[Start of section]
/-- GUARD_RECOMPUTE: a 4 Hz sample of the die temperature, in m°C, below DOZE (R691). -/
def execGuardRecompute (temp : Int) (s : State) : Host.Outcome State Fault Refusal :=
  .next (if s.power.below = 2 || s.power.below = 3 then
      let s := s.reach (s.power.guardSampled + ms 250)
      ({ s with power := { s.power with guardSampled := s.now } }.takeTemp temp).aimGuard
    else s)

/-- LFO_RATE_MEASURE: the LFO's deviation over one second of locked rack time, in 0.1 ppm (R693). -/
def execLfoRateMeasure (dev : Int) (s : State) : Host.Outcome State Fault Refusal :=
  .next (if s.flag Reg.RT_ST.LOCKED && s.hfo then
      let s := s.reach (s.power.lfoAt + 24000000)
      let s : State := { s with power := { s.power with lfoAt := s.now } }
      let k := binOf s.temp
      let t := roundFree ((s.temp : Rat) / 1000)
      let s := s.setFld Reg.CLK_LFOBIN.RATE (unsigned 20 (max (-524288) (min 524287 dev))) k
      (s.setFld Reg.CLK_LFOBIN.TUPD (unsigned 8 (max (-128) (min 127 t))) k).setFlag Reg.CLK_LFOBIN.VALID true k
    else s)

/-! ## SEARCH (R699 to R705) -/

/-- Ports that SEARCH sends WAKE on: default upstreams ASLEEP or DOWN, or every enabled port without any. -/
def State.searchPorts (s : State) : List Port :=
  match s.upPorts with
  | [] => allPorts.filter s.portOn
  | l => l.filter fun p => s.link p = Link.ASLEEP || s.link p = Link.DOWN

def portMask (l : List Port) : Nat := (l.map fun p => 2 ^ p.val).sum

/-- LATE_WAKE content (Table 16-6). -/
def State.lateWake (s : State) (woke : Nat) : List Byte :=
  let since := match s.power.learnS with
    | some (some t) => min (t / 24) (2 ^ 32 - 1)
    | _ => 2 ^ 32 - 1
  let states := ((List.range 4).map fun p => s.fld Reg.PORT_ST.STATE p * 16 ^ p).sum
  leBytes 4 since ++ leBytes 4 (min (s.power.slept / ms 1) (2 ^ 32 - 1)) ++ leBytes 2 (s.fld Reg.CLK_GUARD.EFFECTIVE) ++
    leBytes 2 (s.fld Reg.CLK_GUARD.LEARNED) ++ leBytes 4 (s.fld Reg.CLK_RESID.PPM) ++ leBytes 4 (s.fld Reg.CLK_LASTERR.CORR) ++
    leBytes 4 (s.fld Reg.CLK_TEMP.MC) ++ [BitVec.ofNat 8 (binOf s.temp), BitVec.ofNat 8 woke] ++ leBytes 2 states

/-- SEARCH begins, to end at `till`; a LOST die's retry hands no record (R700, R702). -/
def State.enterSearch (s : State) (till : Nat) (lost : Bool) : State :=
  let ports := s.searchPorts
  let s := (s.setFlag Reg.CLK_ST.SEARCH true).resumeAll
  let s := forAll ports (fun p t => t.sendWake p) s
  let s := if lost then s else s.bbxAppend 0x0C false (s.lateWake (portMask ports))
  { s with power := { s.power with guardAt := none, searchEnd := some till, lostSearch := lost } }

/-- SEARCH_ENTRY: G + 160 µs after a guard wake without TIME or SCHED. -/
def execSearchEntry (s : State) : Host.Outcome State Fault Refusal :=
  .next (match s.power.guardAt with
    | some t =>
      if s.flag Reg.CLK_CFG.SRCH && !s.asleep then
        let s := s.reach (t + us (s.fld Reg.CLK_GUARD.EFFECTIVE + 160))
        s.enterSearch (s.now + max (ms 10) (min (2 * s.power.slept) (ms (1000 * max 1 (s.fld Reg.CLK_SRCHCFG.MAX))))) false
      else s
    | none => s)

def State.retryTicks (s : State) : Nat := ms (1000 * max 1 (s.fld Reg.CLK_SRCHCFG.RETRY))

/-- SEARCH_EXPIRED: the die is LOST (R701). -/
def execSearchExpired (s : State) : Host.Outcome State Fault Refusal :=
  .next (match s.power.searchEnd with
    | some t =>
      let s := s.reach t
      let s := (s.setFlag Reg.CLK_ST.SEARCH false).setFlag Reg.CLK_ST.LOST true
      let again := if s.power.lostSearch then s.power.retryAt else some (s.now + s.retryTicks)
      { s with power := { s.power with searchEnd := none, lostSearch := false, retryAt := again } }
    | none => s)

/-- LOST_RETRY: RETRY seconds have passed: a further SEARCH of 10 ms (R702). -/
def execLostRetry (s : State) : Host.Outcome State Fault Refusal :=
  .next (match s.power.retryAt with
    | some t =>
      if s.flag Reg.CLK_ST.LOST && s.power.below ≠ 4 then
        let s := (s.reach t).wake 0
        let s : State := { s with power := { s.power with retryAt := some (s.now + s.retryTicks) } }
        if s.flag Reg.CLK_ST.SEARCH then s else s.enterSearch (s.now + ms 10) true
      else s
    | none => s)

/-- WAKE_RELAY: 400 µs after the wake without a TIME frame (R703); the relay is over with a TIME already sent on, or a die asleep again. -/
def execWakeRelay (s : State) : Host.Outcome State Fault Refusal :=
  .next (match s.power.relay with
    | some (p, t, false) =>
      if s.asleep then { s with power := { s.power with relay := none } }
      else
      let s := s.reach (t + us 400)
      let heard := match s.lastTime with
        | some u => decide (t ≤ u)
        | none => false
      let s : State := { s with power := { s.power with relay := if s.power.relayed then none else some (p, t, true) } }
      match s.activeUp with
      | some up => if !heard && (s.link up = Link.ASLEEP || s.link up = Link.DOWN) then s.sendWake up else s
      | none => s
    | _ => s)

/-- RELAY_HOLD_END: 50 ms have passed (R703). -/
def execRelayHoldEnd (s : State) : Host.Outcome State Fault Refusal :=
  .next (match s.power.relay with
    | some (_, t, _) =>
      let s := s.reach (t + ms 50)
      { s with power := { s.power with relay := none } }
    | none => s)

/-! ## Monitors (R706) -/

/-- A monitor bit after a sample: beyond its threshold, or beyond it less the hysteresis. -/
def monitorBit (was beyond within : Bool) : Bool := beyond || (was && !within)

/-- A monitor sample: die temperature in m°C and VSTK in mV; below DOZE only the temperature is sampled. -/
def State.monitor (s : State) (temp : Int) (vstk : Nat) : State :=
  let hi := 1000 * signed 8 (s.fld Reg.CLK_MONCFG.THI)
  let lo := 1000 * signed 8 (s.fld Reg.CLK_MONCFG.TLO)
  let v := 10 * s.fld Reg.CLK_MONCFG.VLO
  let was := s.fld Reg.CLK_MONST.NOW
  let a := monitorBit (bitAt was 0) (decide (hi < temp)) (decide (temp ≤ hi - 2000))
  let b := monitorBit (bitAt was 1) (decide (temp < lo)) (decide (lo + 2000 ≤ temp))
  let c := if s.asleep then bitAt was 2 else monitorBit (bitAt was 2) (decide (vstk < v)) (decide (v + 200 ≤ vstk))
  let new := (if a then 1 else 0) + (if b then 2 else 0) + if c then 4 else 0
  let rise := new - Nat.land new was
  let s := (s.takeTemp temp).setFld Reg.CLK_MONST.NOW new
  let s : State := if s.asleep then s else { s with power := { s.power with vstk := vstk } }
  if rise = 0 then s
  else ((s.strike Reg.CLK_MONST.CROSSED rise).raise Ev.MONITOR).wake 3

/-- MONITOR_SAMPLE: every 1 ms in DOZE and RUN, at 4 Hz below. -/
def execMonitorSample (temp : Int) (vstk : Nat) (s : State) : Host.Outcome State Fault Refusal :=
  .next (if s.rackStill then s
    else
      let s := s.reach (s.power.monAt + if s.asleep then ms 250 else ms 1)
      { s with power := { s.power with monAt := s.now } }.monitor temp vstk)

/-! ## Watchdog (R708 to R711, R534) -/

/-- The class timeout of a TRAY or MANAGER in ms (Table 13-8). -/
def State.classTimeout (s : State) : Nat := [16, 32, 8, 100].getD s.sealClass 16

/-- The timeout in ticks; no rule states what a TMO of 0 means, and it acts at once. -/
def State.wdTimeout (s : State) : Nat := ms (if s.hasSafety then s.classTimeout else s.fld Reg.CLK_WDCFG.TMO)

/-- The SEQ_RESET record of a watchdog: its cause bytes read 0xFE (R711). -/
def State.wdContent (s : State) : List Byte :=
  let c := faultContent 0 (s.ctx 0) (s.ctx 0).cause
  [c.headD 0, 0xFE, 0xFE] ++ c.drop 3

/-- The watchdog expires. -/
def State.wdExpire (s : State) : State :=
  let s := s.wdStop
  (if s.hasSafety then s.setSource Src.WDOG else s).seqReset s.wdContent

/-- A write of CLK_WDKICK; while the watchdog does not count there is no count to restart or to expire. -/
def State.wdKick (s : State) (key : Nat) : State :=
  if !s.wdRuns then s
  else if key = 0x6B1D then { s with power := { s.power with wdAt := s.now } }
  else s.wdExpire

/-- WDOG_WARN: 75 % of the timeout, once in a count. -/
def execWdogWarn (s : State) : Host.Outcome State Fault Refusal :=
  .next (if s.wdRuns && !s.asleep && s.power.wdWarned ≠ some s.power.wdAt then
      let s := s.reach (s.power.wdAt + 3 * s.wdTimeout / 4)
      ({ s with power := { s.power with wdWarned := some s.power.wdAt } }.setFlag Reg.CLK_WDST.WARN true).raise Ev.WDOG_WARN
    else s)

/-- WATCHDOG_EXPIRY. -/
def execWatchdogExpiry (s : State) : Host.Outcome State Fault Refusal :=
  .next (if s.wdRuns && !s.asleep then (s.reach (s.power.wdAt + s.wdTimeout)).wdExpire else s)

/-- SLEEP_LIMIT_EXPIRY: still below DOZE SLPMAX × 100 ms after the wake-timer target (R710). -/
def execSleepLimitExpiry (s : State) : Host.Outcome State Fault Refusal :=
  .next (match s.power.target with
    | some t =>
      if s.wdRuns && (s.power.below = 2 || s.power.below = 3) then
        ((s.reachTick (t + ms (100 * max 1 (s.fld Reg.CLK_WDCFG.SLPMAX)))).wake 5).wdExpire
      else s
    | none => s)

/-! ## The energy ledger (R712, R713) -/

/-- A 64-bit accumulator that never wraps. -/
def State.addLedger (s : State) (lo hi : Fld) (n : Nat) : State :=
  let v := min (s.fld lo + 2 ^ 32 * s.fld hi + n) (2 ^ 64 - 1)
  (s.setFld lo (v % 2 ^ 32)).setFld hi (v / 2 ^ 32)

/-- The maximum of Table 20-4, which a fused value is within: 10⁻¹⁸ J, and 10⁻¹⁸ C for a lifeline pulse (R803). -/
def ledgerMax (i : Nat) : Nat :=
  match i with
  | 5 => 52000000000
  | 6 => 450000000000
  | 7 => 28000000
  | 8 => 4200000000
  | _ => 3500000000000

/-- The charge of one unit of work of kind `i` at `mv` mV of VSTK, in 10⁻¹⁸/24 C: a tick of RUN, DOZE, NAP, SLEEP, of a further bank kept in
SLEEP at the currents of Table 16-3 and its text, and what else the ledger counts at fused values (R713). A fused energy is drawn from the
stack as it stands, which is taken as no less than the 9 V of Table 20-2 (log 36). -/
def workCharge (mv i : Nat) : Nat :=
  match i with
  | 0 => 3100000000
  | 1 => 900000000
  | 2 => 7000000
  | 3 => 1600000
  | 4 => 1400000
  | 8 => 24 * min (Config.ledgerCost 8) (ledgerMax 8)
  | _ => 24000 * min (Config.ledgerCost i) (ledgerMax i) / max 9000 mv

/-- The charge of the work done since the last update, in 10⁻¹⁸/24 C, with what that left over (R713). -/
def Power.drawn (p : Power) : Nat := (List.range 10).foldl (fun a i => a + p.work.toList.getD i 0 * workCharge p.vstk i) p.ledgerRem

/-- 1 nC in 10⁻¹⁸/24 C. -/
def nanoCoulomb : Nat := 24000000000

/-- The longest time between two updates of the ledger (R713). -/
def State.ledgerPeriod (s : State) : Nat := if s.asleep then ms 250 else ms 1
[End of section]
◆ YOUR INSTRUCTIONS:
Once the line with "R711, R534) -/" is found in the records above, print exactly that line and every line after it through the line with "def State.wdContent (s".

◆ RESULT:
/-! ## Watchdog (R708 to R711, R534) -/

/-- The class timeout of a TRAY or MANAGER in ms (Table 13-8). -/
def State.classTimeout (s : State) : Nat := [16, 32, 8, 100].getD s.sealClass 16

/-- The timeout in ticks; no rule states what a TMO of 0 means, and it acts at once. -/
def State.wdTimeout (s : State) : Nat := ms (if s.hasSafety then s.classTimeout else s.fld Reg.CLK_WDCFG.TMO)

/-- The SEQ_RESET record of a watchdog: its cause bytes read 0xFE (R711). -/
def State.wdContent (s : State) : List Byte :=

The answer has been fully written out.